From The Heart in Winter, which will be published this month by Doubleday.
On Wyoming Street in the evening a patent Irish stumbled by, some crazy old meathead in a motley of rags and filthy buckskin, wild tufts of hair sticking out the ears, the eyes burning now like hot stars, now clamped shut in a kind of ecstasy, and he lurched and tottered on broken boots like a nightmare overgrown child, like some massive obliterated eejit child, and he sang out his wares in a sweet clear lilting—
Pot-ay-toes?
Hot po-tay-toes?
Hot pot-ah-toes a pen-ny?
His verse swung across the raw naked street and back again, and was musical, but he had no potatoes at all. Tom Rourke turned and looked after the man with great feeling. To be old and mad and forgotten on the mountain—was it all laid out the fuck ahead of him?

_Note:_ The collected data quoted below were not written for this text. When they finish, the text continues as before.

-- ==== Sys2Proof/Laws/State.lean ====
section
/-! SUPPORT. What each update of the state leaves alone: one lemma for each field. -/
namespace Sys2Proof.Machine

@[simp] theorem State.wr_cnts (s : State) (a : Nat) (v : Word) : (s.wr a v).cnts = s.cnts := rfl
@[simp] theorem State.wr_logLast (s : State) (a : Nat) (v : Word) : (s.wr a v).logLast = s.logLast := rfl
@[simp] theorem State.wr_host (s : State) (a : Nat) (v : Word) : (s.wr a v).host = s.host := rfl
@[simp] theorem State.wr_time (s : State) (a : Nat) (v : Word) : (s.wr a v).time = s.time := rfl
@[simp] theorem State.wr_mem1 (s : State) (a : Nat) (v : Word) : (s.wr a v).mem1 = s.mem1 := rfl
@[simp] theorem State.wr_mem2 (s : State) (a : Nat) (v : Word) : (s.wr a v).mem2 = s.mem2 := rfl
@[simp] theorem State.wr_sw (s : State) (a : Nat) (v : Word) : (s.wr a v).sw = s.sw := rfl
@[simp] theorem State.wr_fwt (s : State) (a : Nat) (v : Word) : (s.wr a v).fwt = s.fwt := rfl
@[simp] theorem State.wr_links (s : State) (a : Nat) (v : Word) : (s.wr a v).links = s.links := rfl
@[simp] theorem State.wr_spine (s : State) (a : Nat) (v : Word) : (s.wr a v).spine = s.spine := rfl
@[simp] theorem State.wr_tide (s : State) (a : Nat) (v : Word) : (s.wr a v).tide = s.tide := rfl
@[simp] theorem State.wr_optics (s : State) (a : Nat) (v : Word) : (s.wr a v).optics = s.optics := rfl
@[simp] theorem State.wr_charges (s : State) (a : Nat) (v : Word) : (s.wr a v).charges = s.charges := rfl
@[simp] theorem State.wr_fen (s : State) (a : Nat) (v : Word) : (s.wr a v).fen = s.fen := rfl
@[simp] theorem State.wr_peat (s : State) (a : Nat) (v : Word) : (s.wr a v).peat = s.peat := rfl
@[simp] theorem State.wr_del (s : State) (a : Nat) (v : Word) : (s.wr a v).del = s.del := rfl
@[simp] theorem State.wr_fences (s : State) (a : Nat) (v : Word) : (s.wr a v).fences = s.fences := rfl
@[simp] theorem State.wr_baro (s : State) (a : Nat) (v : Word) : (s.wr a v).baro = s.baro := rfl
@[simp] theorem State.wr_chk (s : State) (a : Nat) (v : Word) : (s.wr a v).chk = s.chk := rfl
@[simp] theorem State.wr_pmc (s : State) (a : Nat) (v : Word) : (s.wr a v).pmc = s.pmc := rfl
@[simp] theorem State.wr_cfg (s : State) (a : Nat) (v : Word) : (s.wr a v).cfg = s.cfg := rfl
@[simp] theorem State.wr_pwr (s : State) (a : Nat) (v : Word) : (s.wr a v).pwr = s.pwr := rfl
@[simp] theorem State.wr_out (s : State) (a : Nat) (v : Word) : (s.wr a v).out = s.out := rfl
@[simp] theorem State.wr_free (s : State) (a : Nat) (v : Word) : (s.wr a v).free = s.free := rfl
@[simp] theorem State.wr_pending (s : State) (a : Nat) (v : Word) : (s.wr a v).pending = s.pending := rfl

@[simp] theorem State.addCnt_regs (s : State) (a n : Nat) : (s.addCnt a n).regs = s.regs := rfl
@[simp] theorem State.addCnt_logLast (s : State) (a n : Nat) : (s.addCnt a n).logLast = s.logLast := rfl
@[simp] theorem State.addCnt_host (s : State) (a n : Nat) : (s.addCnt a n).host = s.host := rfl
@[simp] theorem State.addCnt_time (s : State) (a n : Nat) : (s.addCnt a n).time = s.time := rfl
@[simp] theorem State.addCnt_mem1 (s : State) (a n : Nat) : (s.addCnt a n).mem1 = s.mem1 := rfl
@[simp] theorem State.addCnt_mem2 (s : State) (a n : Nat) : (s.addCnt a n).mem2 = s.mem2 := rfl
@[simp] theorem State.addCnt_sw (s : State) (a n : Nat) : (s.addCnt a n).sw = s.sw := rfl
@[simp] theorem State.addCnt_fwt (s : State) (a n : Nat) : (s.addCnt a n).fwt = s.fwt := rfl
@[simp] theorem State.addCnt_links (s : State) (a n : Nat) : (s.addCnt a n).links = s.links := rfl
@[simp] theorem State.addCnt_spine (s : State) (a n : Nat) : (s.addCnt a n).spine = s.spine := rfl
@[simp] theorem State.addCnt_tide (s : State) (a n : Nat) : (s.addCnt a n).tide = s.tide := rfl
@[simp] theorem State.addCnt_optics (s : State) (a n : Nat) : (s.addCnt a n).optics = s.optics := rfl
@[simp] theorem State.addCnt_charges (s : State) (a n : Nat) : (s.addCnt a n).charges = s.charges := rfl
@[simp] theorem State.addCnt_fen (s : State) (a n : Nat) : (s.addCnt a n).fen = s.fen := rfl
@[simp] theorem State.addCnt_peat (s : State) (a n : Nat) : (s.addCnt a n).peat = s.peat := rfl
@[simp] theorem State.addCnt_del (s : State) (a n : Nat) : (s.addCnt a n).del = s.del := rfl
@[simp] theorem State.addCnt_fences (s : State) (a n : Nat) : (s.addCnt a n).fences = s.fences := rfl
@[simp] theorem State.addCnt_baro (s : State) (a n : Nat) : (s.addCnt a n).baro = s.baro := rfl
@[simp] theorem State.addCnt_chk (s : State) (a n : Nat) : (s.addCnt a n).chk = s.chk := rfl
@[simp] theorem State.addCnt_pmc (s : State) (a n : Nat) : (s.addCnt a n).pmc = s.pmc := rfl
@[simp] theorem State.addCnt_cfg (s : State) (a n : Nat) : (s.addCnt a n).cfg = s.cfg := rfl
@[simp] theorem State.addCnt_pwr (s : State) (a n : Nat) : (s.addCnt a n).pwr = s.pwr := rfl
@[simp] theorem State.addCnt_out (s : State) (a n : Nat) : (s.addCnt a n).out = s.out := rfl
@[simp] theorem State.addCnt_free (s : State) (a n : Nat) : (s.addCnt a n).free = s.free := rfl
@[simp] theorem State.addCnt_pending (s : State) (a n : Nat) : (s.addCnt a n).pending = s.pending := rfl

@[simp] theorem State.inc_regs (s : State) (a : Nat) : (s.inc a).regs = s.regs := rfl
@[simp] theorem State.inc_logLast (s : State) (a : Nat) : (s.inc a).logLast = s.logLast := rfl
@[simp] theorem State.inc_host (s : State) (a : Nat) : (s.inc a).host = s.host := rfl
@[simp] theorem State.inc_time (s : State) (a : Nat) : (s.inc a).time = s.time := rfl
@[simp] theorem State.inc_mem1 (s : State) (a : Nat) : (s.inc a).mem1 = s.mem1 := rfl
@[simp] theorem State.inc_mem2 (s : State) (a : Nat) : (s.inc a).mem2 = s.mem2 := rfl
@[simp] theorem State.inc_sw (s : State) (a : Nat) : (s.inc a).sw = s.sw := rfl
@[simp] theorem State.inc_fwt (s : State) (a : Nat) : (s.inc a).fwt = s.fwt := rfl
@[simp] theorem State.inc_links (s : State) (a : Nat) : (s.inc a).links = s.links := rfl
@[simp] theorem State.inc_spine (s : State) (a : Nat) : (s.inc a).spine = s.spine := rfl
@[simp] theorem State.inc_tide (s : State) (a : Nat) : (s.inc a).tide = s.tide := rfl
@[simp] theorem State.inc_optics (s : State) (a : Nat) : (s.inc a).optics = s.optics := rfl
@[simp] theorem State.inc_charges (s : State) (a : Nat) : (s.inc a).charges = s.charges := rfl
@[simp] theorem State.inc_fen (s : State) (a : Nat) : (s.inc a).fen = s.fen := rfl
@[simp] theorem State.inc_peat (s : State) (a : Nat) : (s.inc a).peat = s.peat := rfl
@[simp] theorem State.inc_del (s : State) (a : Nat) : (s.inc a).del = s.del := rfl
@[simp] theorem State.inc_fences (s : State) (a : Nat) : (s.inc a).fences = s.fences := rfl
@[simp] theorem State.inc_baro (s : State) (a : Nat) : (s.inc a).baro = s.baro := rfl
@[simp] theorem State.inc_chk (s : State) (a : Nat) : (s.inc a).chk = s.chk := rfl
@[simp] theorem State.inc_pmc (s : State) (a : Nat) : (s.inc a).pmc = s.pmc := rfl
@[simp] theorem State.inc_cfg (s : State) (a : Nat) : (s.inc a).cfg = s.cfg := rfl
@[simp] theorem State.inc_pwr (s : State) (a : Nat) : (s.inc a).pwr = s.pwr := rfl
@[simp] theorem State.inc_out (s : State) (a : Nat) : (s.inc a).out = s.out := rfl
@[simp] theorem State.inc_free (s : State) (a : Nat) : (s.inc a).free = s.free := rfl
@[simp] theorem State.inc_pending (s : State) (a : Nat) : (s.inc a).pending = s.pending := rfl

It was October again. Rourke himself approached the street at this hour in suave array and manic tatters. He was nine years climbing the slow hill of Wyoming Street and there was not a single medal pinned to his chest for it. He marched into the cold wind. His body was tense and his mind abroad. He was turned first one way, now the other. He walked as calamity. He walked under Libra. He was living all this bullshit from the inside out. Oh, he scathed himself and harangued and to his own feet flung down fresh charges. But there were dreams of escape, too—one day you could ride south on a fine horse for the Monida Pass.
In truth he was often a bit shaky at the hour of dusk and switchable of mood but there was more to it this evening. Somehow his dreams were taking on contour and heft, and the odd stirrings that he felt were deep and premonitory, as at the approach of a dangerous fate.
Now a train eerily whistled as it entered the yards of the Union Pacific and he was twitching like a motherfucker out of control.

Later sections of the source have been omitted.